-- ==== Sys2Proof/Machine/UnitOrders.lean ====
section
/-! DEFINITION. The unit orders, codes 0x40 to 0x4C (chapters 2, 6, 7, 9, 10 and 11). -/

namespace Sys2Proof

open Machine

/-- Two entries of one order clash (R121 step 5). -/
def SpareItem.clashes (a b : SpareItem) : Bool :=
  decide (a.drive = b.drive) &&
  (decide (a.home = b.home) || decide (a.home = b.alternate) || decide (a.alternate = b.home) ||
   decide (a.alternate = b.alternate))

/-- The entry as it joins the map (R121). -/
def SpareItem.entry (e : SpareItem) (d : Drive) : SpareEntry :=
  { drive := d, home := e.home, current := some e.alternate, pending := none, origin := .loaded, active := true }

end Sys2Proof

namespace Sys2Proof.Machine

open Sys2Proof

/-! ## The table store -/

/-- d's record is configured and names the type. -/
def State.names (s : State) (d : Drive) (ty : TypeNo) : Bool := (s.record d).configured && decide ((s.record d).typeNo = ty)

/-- The drives of the type that have an operation in flight (R22 step 5, R30). -/
def State.busyOfType (s : State) (ty : TypeNo) : List Drive := allDrives.filter fun d => s.names d ty && (s.op d).isSome

/-- The first shape field that differs, when a configured record names the type and it is loaded (R22 step 4). -/
def State.shapeDiffers (s : State) (ty : TypeNo) (t : DriveType) : Option Nat :=
  match s.types[ty] with
  | some old => if allDrives.any (s.names · ty) then firstFailing (t.shapeChecks old) else none
  | none => none

def State.setType (s : State) (ty : TypeNo) (t : DriveType) : State := { s with types := s.types.set ty (some t) }

/-- LOAD DRIVE TYPE after the control strap: steps 2 to 5 of R22, with the residuals of R29. -/
def State.takeDriveType (s : State) (p : Port) (typeNo : Nat) (t : DriveType) : State :=
  match typeNoOf typeNo with
  | none => s.unitReject p 1
  | some ty =>
    match firstFailing t.checks, s.shapeDiffers ty t with
    | some i, _ => s.unitReject p i
    | none, some i => s.unitReject p i
    | none, none =>
      if s.busyOfType ty = [] then (s.setType ty t).unitDone p else s.unitHeld p .busy (s.busyOfType ty)

/-- LOAD DRIVE TYPE (R22). -/
def execLoadDriveType (h : Hdr) (typeNo : Nat) (t : DriveType) (s : State) : Host.Outcome State Fault Refusal :=
  s.perform fun s => s.controlOrder h fun s => s.takeDriveType h.port typeNo t

/-- The record that items 2 to 5 give, or the number of the first failing item (R24 steps 3 and 4, R19, R29). -/
def State.newRecord (s : State) (configured typeNo writePermitted cursor : Nat) : DriveRecord ⊕ Nat :=
  match flagOf configured with
  | none => .inr 2
  | some false => .inl DriveRecord.unconfigured
  | some true =>
    match typeNoOf typeNo with
    | none => .inr 3
    | some ty =>
      match s.types[ty], flagOf writePermitted with
      | none, _ => .inr 3
      | some _, none => .inr 4
      | some t, some w =>
        if cursor ≤ t.alternates then .inl { configured := true, typeNo := ty, writePermitted := w, cursor := cursor }
        else .inr 5

/-- A load changes the drive's type (R27). -/
def DriveRecord.changesType (old new : DriveRecord) : Bool :=
  decide (old.configured ≠ new.configured) || (old.configured && new.configured && decide (old.typeNo ≠ new.typeNo))

/-- The effects of a LOAD DRIVE RECORD that is taken (R26, R27). -/
def State.loadRecord (s : State) (d : Drive) (r : DriveRecord) : State :=
  let changes := (s.record d).changesType r
  (((s.setRecord d r).deleteEntriesOf d).removeSuspectsOf d).modPos d fun q =>
    let q := { q with status := none }
    if changes then q.retype else q

/-- LOAD DRIVE RECORD after the control strap: steps 2 to 6 of R24. -/
def State.takeDriveRecord (s : State) (p : Port) (drive configured typeNo writePermitted cursor : Nat) : State :=
  match driveOf drive with
  | none => s.unitReject p 1
  | some d =>
    match s.newRecord configured typeNo writePermitted cursor with
    | .inr i => s.unitReject p i
    | .inl r =>
      if (s.op d).isSome then s.unitHeld p .busy [d]
      else if (s.share d).hold.isSome then s.unitHeld p .hold [d]
      else (s.loadRecord d r).unitDone p

/-- LOAD DRIVE RECORD (R24). -/
def execLoadDriveRecord (h : Hdr) (drive configured typeNo writePermitted cursor : Nat) (s : State) :
    Host.Outcome State Fault Refusal :=
  s.perform fun s => s.controlOrder h fun s => s.takeDriveRecord h.port drive configured typeNo writePermitted cursor

/-- READ DRIVE TABLES. In a connection with a drive it is refused with residual 0, also where it stops a command (R31; R78 has
the stopped command's residual; log 51). -/
def execReadDriveTables (h : Hdr) (s : State) : Host.Outcome State Fault Refusal :=
  s.perform fun s => s.unitOrderAs h .tables fun s => s.answerData h.port .unit s.driveTablesBytes

/-! ## The spare map -/

/-- The number, from 1, of the first entry that a check fails. -/
def firstBad {α : Type} (ok : α → Bool) (l : List α) : Option Nat := (l.findIdx? fun x => !ok x).map (· + 1)

/-- The entry's drive is 0 to 7 and configured (R121 step 3). -/
def State.itemDrive (s : State) (e : SpareItem) : Bool :=
  match driveOf e.drive with
  | some d => (s.record d).configured
  | none => false

/-- The entry's tracks lie where R121 step 4 says. -/
def State.itemTracks (s : State) (e : SpareItem) : Bool :=
  match driveOf e.drive with
  | some d => (s.typeOf d).isHome e.home && (s.typeOf d).isAlternate e.alternate
  | none => false

/-- The track is the home track, current alternate or pending alternate of the entry. -/
def SpareEntry.mentions (e : SpareEntry) (x : Track) : Bool := decide (e.home = x) || e.holds x

/-- The entry clashes with an entry of its drive in the map (R121 step 5). -/
def State.clashes (s : State) (e : SpareItem) : Bool :=
  s.spareMap.any fun x => decide (x.drive.val = e.drive) && (x.mentions e.home || x.mentions e.alternate)

/-- The number of the first entry that R121 step 5 refuses; `earlier` are those of the order before it, `n` its number. -/
def State.firstClash (s : State) (earlier : List SpareItem) (n : Nat) : List SpareItem → Option Nat
  | [] => none
  | e :: rest =>
    if s.clashes e || earlier.any e.clashes then some n else s.firstClash (e :: earlier) (n + 1) rest

/-- The drives named by the order that have an operation in flight (R121 step 7). -/
def State.busyNamed (s : State) (es : List SpareItem) : List Drive :=
  allDrives.filter fun d => es.any (fun e => decide (e.drive = d.val)) && (s.op d).isSome

/-- LOAD SPARE ENTRIES after the control strap (R121). -/
def State.takeSpareEntries (s : State) (p : Port) (es : List SpareItem) : State :=
  if es.length < 1 ∨ 16 < es.length then s.unitReject p 0
  else
    match firstBad s.itemDrive es, firstBad s.itemTracks es, s.firstClash [] 1 es with
    | some i, _, _ => s.unitReject p i
    | none, some i, _ => s.unitReject p i
    | none, none, some i => s.unitReject p i
    | none, none, none =>
      if 96 < s.spareMap.length + es.length then s.unitReject p 0
      else if s.busyNamed es = [] then
        ({ s with spareMap := s.spareMap ++ es.filterMap fun e => (driveOf e.drive).map e.entry } : State).unitDone p
      else s.unitHeld p .busy (s.busyNamed es)

/-- LOAD SPARE ENTRIES (R121). -/
def execLoadSpareEntries (h : Hdr) (es : List SpareItem) (s : State) : Host.Outcome State Fault Refusal :=
  s.perform fun s => s.controlOrder h fun s => s.takeSpareEntries h.port es

/-- DELETE SPARE ENTRY after the control strap (R122). -/
def State.takeDelete (s : State) (p : Port) (drive : Nat) (home : Track) : State :=
  match driveOf drive with
  | none => s.unitReject p 0
  | some d =>
    if (s.record d).configured = true ∧ (s.typeOf d).dataCyls ≤ home.cyl then s.unitReject p 0
    else if (s.op d).isSome then s.unitHeld p .busy [d]
    else if (s.entryFor d home).isSome then (s.deleteEntry d home).unitDone p
    else s.unitReject p 0

/-- DELETE SPARE ENTRY (R122). -/
def execDeleteSpareEntry (h : Hdr) (drive : Nat) (home : Track) (s : State) : Host.Outcome State Fault Refusal :=
  s.perform fun s => s.controlOrder h fun s => s.takeDelete h.port drive home

/-- READ SPARE MAP in its connection (R123). -/
def State.takeReadMap (s : State) (p : Port) (start : Nat) : State :=
  if start < 1 ∨ 96 < start then s.unitReject p 0 else s.answerData p .unit (s.spareMapBytes start)

/-- READ SPARE MAP (R123). -/
def execReadSpareMap (h : Hdr) (start : Nat) (s : State) : Host.Outcome State Fault Refusal :=
  s.perform fun s => s.unitOrder h fun s => s.takeReadMap h.port start

/-! ## The alternate operations -/

/-- Steps 2 to 8 of R125: the drive, or the answer that refuses the order. -/
inductive AltCheck where
  | passed (d : Drive)
  | fault (k : FaultKind)
  | held (d : Drive) (r : Reason)
  deriving DecidableEq, Repr

/-- Steps 2 to 8 of R125, which RESTORE TRACK shares (R131). -/
def State.altCheck (s : State) (p : Port) (drive : Nat) (home : Track) : AltCheck :=
  match driveOf drive with
  | none => .fault .commandReject
  | some d =>
    if (s.record d).configured = false then .fault .notConfigured
    else if (s.pos d).actuator = .notReady then .fault .notReady
    else if (s.typeOf d).isHome home = false then .fault .commandReject
    else if (s.share d).hold.isSome then .held d .hold
    else if s.reservedByOther d p then .held d .reserved
    else if (s.op d).isSome then .held d .busy
    else .passed d

/-- FAULT of a unit order with residual 0 (R125, R186). -/
def State.unitFault (s : State) (p : Port) (k : FaultKind) : State := s.unitStatus p (.faultOf k .none 0)

/-- Either alternate operation after the control strap: the checks they share, then steps 9 and 10, then the operation's
own beginning (R125, R131). -/
def State.takeAlternate (s : State) (p : Port) (drive : Nat) (home : Track) (step9 : Drive → Option FaultKind)
    (start : Drive → State) : State :=
  match s.altCheck p drive home with
  | .fault k => s.unitFault p k
  | .held d r => s.unitHeld p r [d]
  | .passed d =>
    match step9 d with
    | some k => s.unitFault p k
    | none => if (s.pos d).writeProtect then s.unitFault p .notWritable else start d

/-- The record of an alternate operation as it is created, translated (R124, R109). -/
def State.altRecord (s : State) (d : Drive) (p : Port) (kind : OpKind) (step : AltStep) (home : Track) : Operation :=
  let x := s.translate d home
  { Operation.fresh kind p (s.port p).group (some home) with
    target := some x.target, expected := some x.expected, entry := x.entry,
    alt := some (AltOp.begun step (s.entryFor d home)) }

/-- ACCEPT and DISCONNECT of an alternate operation, which ends the connection (R125, R146). -/
def State.unitAccept (s : State) (p : Port) : State := s.sendStatus p .unit Status.accepted true

/-- The beginning of ASSIGN ALTERNATE (R125). -/
def State.startAssign (s : State) (d : Drive) (p : Port) (home : Track) : State :=
  ((s.setOp d (some (s.altRecord d p .assignAlternate .pick home))).unitAccept p).beginPick d

/-- Step 9 of R125. -/
def State.assignStep9 (s : State) (home : Track) (d : Drive) : Option FaultKind :=
  if (s.entryFor d home).isSome = true ∨ s.spareMap.length < 96 then none else some .mapFull

/-- ASSIGN ALTERNATE (R125). -/
def execAssignAlternate (h : Hdr) (drive : Nat) (home : Track) (s : State) : Host.Outcome State Fault Refusal :=
  s.perform fun s => s.controlOrder h fun s =>
    s.takeAlternate h.port drive home (s.assignStep9 home) fun d => s.startAssign d h.port home

/-- The beginning of RESTORE TRACK: APPROACH goes to the home track (R131). -/
def State.startRestore (s : State) (d : Drive) (p : Port) (home : Track) : State :=
  let o := { s.altRecord d p .restoreTrack .approach home with target := some home }
  ((s.setOp d (some o)).unitAccept p).position d

/-- What replaces step 9 for RESTORE TRACK (R131). -/
def State.restoreStep9 (s : State) (home : Track) (d : Drive) : Option FaultKind :=
  if ((s.entryFor d home).bind SpareEntry.current).isSome then none else some .commandReject

/-- RESTORE TRACK (R131). -/
def execRestoreTrack (h : Hdr) (drive : Nat) (home : Track) (s : State) : Host.Outcome State Fault Refusal :=
  s.perform fun s => s.controlOrder h fun s =>
    s.takeAlternate h.port drive home (s.restoreStep9 home) fun d => s.startRestore d h.port home

/-- READ SUSPECT LIST (R139). -/
def execReadSuspectList (h : Hdr) (s : State) : Host.Outcome State Fault Refusal :=
  s.perform fun s => s.unitOrder h fun s => s.answerData h.port .unit s.suspectBytes

/-! ## Groups, masks and the unit's state -/

/-- The port holds some drive (R158 step 2). -/
def State.holdsAny (s : State) (p : Port) : Bool := allDrives.any (s.heldBy · p)

/-- The new group and what it acts on (R158): the test of R170 for each drive that owes the port, and the end of an
alternate operation whose status no port can take any more. Drives are taken in number order (log 45). A group equal to the
one held changes nothing. -/
def State.setGroup (s : State) (p : Port) (g : Nat) : State :=
  if (s.port p).group = g then s
  else
    (s.modPort p fun r => { r with group := g }).forDrives fun s d =>
      (if ((s.share d).owes p).isSome then s.owedTest d else s).dropUnclaimed d

/-- SET PATH GROUP in its connection (R158). -/
def State.takeGroup (s : State) (p : Port) (g : Nat) : State :=
  if 15 < g then s.unitReject p 0
  else if s.holdsAny p then s.unitStatus p (.heldFor .hold)
  else (s.setGroup p g).unitDone p

/-- SET PATH GROUP (R158). -/
def execSetPathGroup (h : Hdr) (group : Nat) (s : State) : Host.Outcome State Fault Refusal :=
  s.perform fun s => s.unitOrder h fun s => s.takeGroup h.port group

/-- SET NOTICE MASK in its connection (R179). -/
def State.takeMask (s : State) (p : Port) (stateChange spareAdvised : Nat) : State :=
  match flagOf stateChange, flagOf spareAdvised with
  | some a, some b => (s.modPort p fun r => { r with maskStateChange := a, maskSpareAdvised := b }).unitDone p
  | _, _ => s.unitReject p 0

/-- SET NOTICE MASK (R179). -/
def execSetNoticeMask (h : Hdr) (stateChange spareAdvised : Nat) (s : State) : Host.Outcome State Fault Refusal :=
  s.perform fun s => s.unitOrder h fun s => s.takeMask h.port stateChange spareAdvised

/-- READ UNIT STATE (R187). -/
def execReadUnitState (h : Hdr) (s : State) : Host.Outcome State Fault Refusal :=
  s.perform fun s => s.unitOrder h fun s => s.answerData h.port .unit s.unitStateBytes

/-! ## UNIT CLEAR (R188) -/

/-- A port at UNIT CLEAR: its connection ends without status, or for the sender stays until the STATUS leaves; its offer is
withdrawn; the overflow flag is CLEAR (R188, R140). What stays on the link of a connection that ends here is afterConnection's:
STATUS frames with DISCONNECT (R149, log 59), no data request (model's choice, log 75). -/
def PortRec.cleared (r : PortRec) (sender : Bool) : PortRec :=
  let r := { r with overflow := false }
  match r.state with
  | .connected => if sender then { r.emptied with closing := false } else r.disconnected .idle
  | .offering => r.withoutOffer
  | .disabled | .idle | .resetting => r

/-- The effects of UNIT CLEAR in the blocks that own the state (R188, R53, R108, R134, R174, R176). A FIELD WRITTEN of an
alternate operation's home-field write that is under way here sets no track status (model's choice, log 57). -/
def State.clearUnit (s : State) (p : Port) : State :=
  let s := s.forDrives fun s d => (s.leaveWrite d none).undoAlternate d
  { s with
    ops := Vector.replicate 8 none
    paths := Vector.replicate 2 none
    positioners := s.positioners.map Positioner.clear
    suspects := []
    sharing := Vector.replicate 8 Sharing.empty
    queues := Vector.replicate 4 { notices := [], held := false }
    ports := Vector.ofFn fun q => (s.port q).cleared (decide (q = p)) }

/-- UNIT CLEAR (R188). -/
def execUnitClear (h : Hdr) (s : State) : Host.Outcome State Fault Refusal :=
  s.perform fun s => s.controlOrder h fun s =>
    (s.clearUnit h.port).sendStatus h.port .unit (Status.doneWith 0).disc true

end Sys2Proof.Machine
end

EXERCISE AIM:
Please return exactly the lines from the opening line of the data above through the line with "match s.types[ty] with", both included and nothing else.

WRITTEN SOLUTION:
-- ==== Sys2Proof/Machine/UnitOrders.lean ====
section
/-! DEFINITION. The unit orders, codes 0x40 to 0x4C (chapters 2, 6, 7, 9, 10 and 11). -/

namespace Sys2Proof

open Machine

/-- Two entries of one order clash (R121 step 5). -/
def SpareItem.clashes (a b : SpareItem) : Bool :=
  decide (a.drive = b.drive) &&
  (decide (a.home = b.home) || decide (a.home = b.alternate) || decide (a.alternate = b.home) ||
   decide (a.alternate = b.alternate))

/-- The entry as it joins the map (R121). -/
def SpareItem.entry (e : SpareItem) (d : Drive) : SpareEntry :=
  { drive := d, home := e.home, current := some e.alternate, pending := none, origin := .loaded, active := true }

end Sys2Proof

namespace Sys2Proof.Machine

open Sys2Proof

/-! ## The table store -/

/-- d's record is configured and names the type. -/
def State.names (s : State) (d : Drive) (ty : TypeNo) : Bool := (s.record d).configured && decide ((s.record d).typeNo = ty)

/-- The drives of the type that have an operation in flight (R22 step 5, R30). -/
def State.busyOfType (s : State) (ty : TypeNo) : List Drive := allDrives.filter fun d => s.names d ty && (s.op d).isSome

/-- The first shape field that differs, when a configured record names the type and it is loaded (R22 step 4). -/
def State.shapeDiffers (s : State) (ty : TypeNo) (t : DriveType) : Option Nat :=
  match s.types[ty] with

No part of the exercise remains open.